What to do » Provide the data again in its entirety, exactly as given.

--- Supplied data Enclosed Below ---

-- ==== Sys2Proof/Machine/JobCore.lean ====
section
/-! DEFINITION. Jobs (chapter 14): their records, the end of a job with everything it leaves, and the running of one operation of the
stream. -/

namespace Sys2Proof.Machine

open Sys2Proof

/-! ### Records -/

/-- The job with an id. -/
def findJob (s : State) (id : Nat) : Option Job := s.jobs.jobs.find? (·.id == id)

/-- Change a job. -/
def modJob (id : Nat) (f : Job → Job) (s : State) : State :=
  modJobs (fun r => { r with jobs := updWhere (·.id == id) f r.jobs }) s

/-- The job that owns the array. -/
def ownerJob (s : State) : Option Job := match s.jobs.owner with | some id => findJob s id | none => none

/-- Is throttling active (R30)? -/
def throttling (s : State) : Bool := s.thr.fa != 16 || s.thr.prog != 0 || s.thr.fab != 0

/-- Fields of an object slot (Table 14-6). -/
def slotAccess (b : Bytes) : Nat := field b 0 1
def slotKind (b : Bytes) : Nat := field b 1 1
def slotFormat (b : Bytes) : Nat := field b 2 1
def slotResident (b : Bytes) : Bool := bitOf (field b 3 1) 0
def slotSize (b : Bytes) : Nat := field b 4 4

/-- A slot of a job's basket with the object bound to it. -/
def jobSlot (j : Job) (n : Nat) : Option (Bytes × Nat) :=
  if n < j.basket.slots.length then some (j.basket.slots.getD n [], (j.objects.getD n (0, 0)).2) else none

/-- The slots of a job with their bound objects. -/
def jobSlots (j : Job) : List (Bytes × Nat) := j.basket.slots.zip (j.objects.map (·.2))

/-- The index of the operation that the stream was issuing or had last issued (R330). -/
def jobOp (j : Job) : Nat := min j.pos (j.basket.ops.length - 1)

/-- Run time of a job up to now (R348): not counted while it is pre-empted. -/
def runTimeOf (s : State) (j : Job) : Nat := j.runTime + (if j.st == 1 || j.st == 2 then s.time - j.resumed else 0)

/-! ### Queries -/

/-- Is a query the one of a command? -/
def Query.named (q : Query) (fn sq cid : Nat) : Bool := q.fn == fn && q.sq == sq && q.cid == cid

/-- Change a query. -/
def modQuery (fn sq cid : Nat) (f : Query → Query) (s : State) : State :=
  modRetr (fun r => { r with queries := updWhere (·.named fn sq cid) f r.queries }) s

/-- An index goes, with its pages and its full vectors (R157, R257). -/
def removeIndex (id : Nat) (s : State) : State :=
  dropPages (indexPage id) (modTier (fun t => { t with
    objects := t.objects.filter (·.id != fvObject id)
    tiles := t.tiles.filter (·.object != fvObject id) }) (modRetr (fun r => { r with indexes := r.indexes.filter (·.id != id) }) s))

/-- A deleted index goes once its last query has finished. -/
def dropDeleted (s : State) : State :=
  (s.retr.indexes.filter fun x => x.st == 2 && !s.retr.queries.any (·.index == x.id)).foldl (fun s x => removeIndex x.id s) s

/-- A query leaves; the last query of a deleted index takes it along. -/
def dropQuery (fn sq cid : Nat) (s : State) : State :=
  dropDeleted (modRetr (fun r => { r with queries := r.queries.filter fun q => !q.named fn sq cid }) s)

/-- The queries of a pipeline job that have not ended. -/
def liveMembers (s : State) (j : Job) : List Query :=
  j.members.filterMap fun m => s.retr.queries.find? (·.named m.1 m.2.1 m.2.2)

/-- The functions a job is accounted to: its own, and for a pipeline job those of its queries (R360). -/
def acctFns (s : State) (j : Job) : List Nat := if j.stage == none then [j.fn] else ((liveMembers s j).map (·.fn)).eraseDups

/-- Add to a value of FunctionAccounting of every function that a job is accounted to. -/
def account (j : Job) (sub n : Nat) (s : State) : State := (acctFns s j).foldl (fun s fn => bumpBy (fnIdx fn + 1) sub n s) s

--- End of Enclosed Supplied data ---

Finished task »
-- ==== Sys2Proof/Machine/JobCore.lean ====
section
/-! DEFINITION. Jobs (chapter 14): their records, the end of a job with everything it leaves, and the running of one operation of the
stream. -/

namespace Sys2Proof.Machine

open Sys2Proof

/-! ### Records -/

/-- The job with an id. -/
def findJob (s : State) (id : Nat) : Option Job := s.jobs.jobs.find? (·.id == id)

/-- Change a job. -/
def modJob (id : Nat) (f : Job → Job) (s : State) : State :=
  modJobs (fun r => { r with jobs := updWhere (·.id == id) f r.jobs }) s

/-- The job that owns the array. -/
def ownerJob (s : State) : Option Job := match s.jobs.owner with | some id => findJob s id | none => none

/-- Is throttling active (R30)? -/
def throttling (s : State) : Bool := s.thr.fa != 16 || s.thr.prog != 0 || s.thr.fab != 0

/-- Fields of an object slot (Table 14-6). -/
def slotAccess (b : Bytes) : Nat := field b 0 1
def slotKind (b : Bytes) : Nat := field b 1 1
def slotFormat (b : Bytes) : Nat := field b 2 1
def slotResident (b : Bytes) : Bool := bitOf (field b 3 1) 0
def slotSize (b : Bytes) : Nat := field b 4 4

/-- A slot of a job's basket with the object bound to it. -/
def jobSlot (j : Job) (n : Nat) : Option (Bytes × Nat) :=
  if n < j.basket.slots.length then some (j.basket.slots.getD n [], (j.objects.getD n (0, 0)).2) else none

/-- The slots of a job with their bound objects. -/
def jobSlots (j : Job) : List (Bytes × Nat) := j.basket.slots.zip (j.objects.map (·.2))

/-- The index of the operation that the stream was issuing or had last issued (R330). -/
def jobOp (j : Job) : Nat := min j.pos (j.basket.ops.length - 1)

/-- Run time of a job up to now (R348): not counted while it is pre-empted. -/
def runTimeOf (s : State) (j : Job) : Nat := j.runTime + (if j.st == 1 || j.st == 2 then s.time - j.resumed else 0)

/-! ### Queries -/

/-- Is a query the one of a command? -/
def Query.named (q : Query) (fn sq cid : Nat) : Bool := q.fn == fn && q.sq == sq && q.cid == cid

/-- Change a query. -/
def modQuery (fn sq cid : Nat) (f : Query → Query) (s : State) : State :=
  modRetr (fun r => { r with queries := updWhere (·.named fn sq cid) f r.queries }) s

/-- An index goes, with its pages and its full vectors (R157, R257). -/
def removeIndex (id : Nat) (s : State) : State :=
  dropPages (indexPage id) (modTier (fun t => { t with
    objects := t.objects.filter (·.id != fvObject id)
    tiles := t.tiles.filter (·.object != fvObject id) }) (modRetr (fun r => { r with indexes := r.indexes.filter (·.id != id) }) s))

/-- A deleted index goes once its last query has finished. -/
def dropDeleted (s : State) : State :=
  (s.retr.indexes.filter fun x => x.st == 2 && !s.retr.queries.any (·.index == x.id)).foldl (fun s x => removeIndex x.id s) s

/-- A query leaves; the last query of a deleted index takes it along. -/
def dropQuery (fn sq cid : Nat) (s : State) : State :=
  dropDeleted (modRetr (fun r => { r with queries := r.queries.filter fun q => !q.named fn sq cid }) s)

/-- The queries of a pipeline job that have not ended. -/
def liveMembers (s : State) (j : Job) : List Query :=
  j.members.filterMap fun m => s.retr.queries.find? (·.named m.1 m.2.1 m.2.2)

/-- The functions a job is accounted to: its own, and for a pipeline job those of its queries (R360). -/
def acctFns (s : State) (j : Job) : List Nat := if j.stage == none then [j.fn] else ((liveMembers s j).map (·.fn)).eraseDups

/-- Add to a value of FunctionAccounting of every function that a job is accounted to. -/
def account (j : Job) (sub n : Nat) (s : State) : State := (acctFns s j).foldl (fun s fn => bumpBy (fnIdx fn + 1) sub n s) s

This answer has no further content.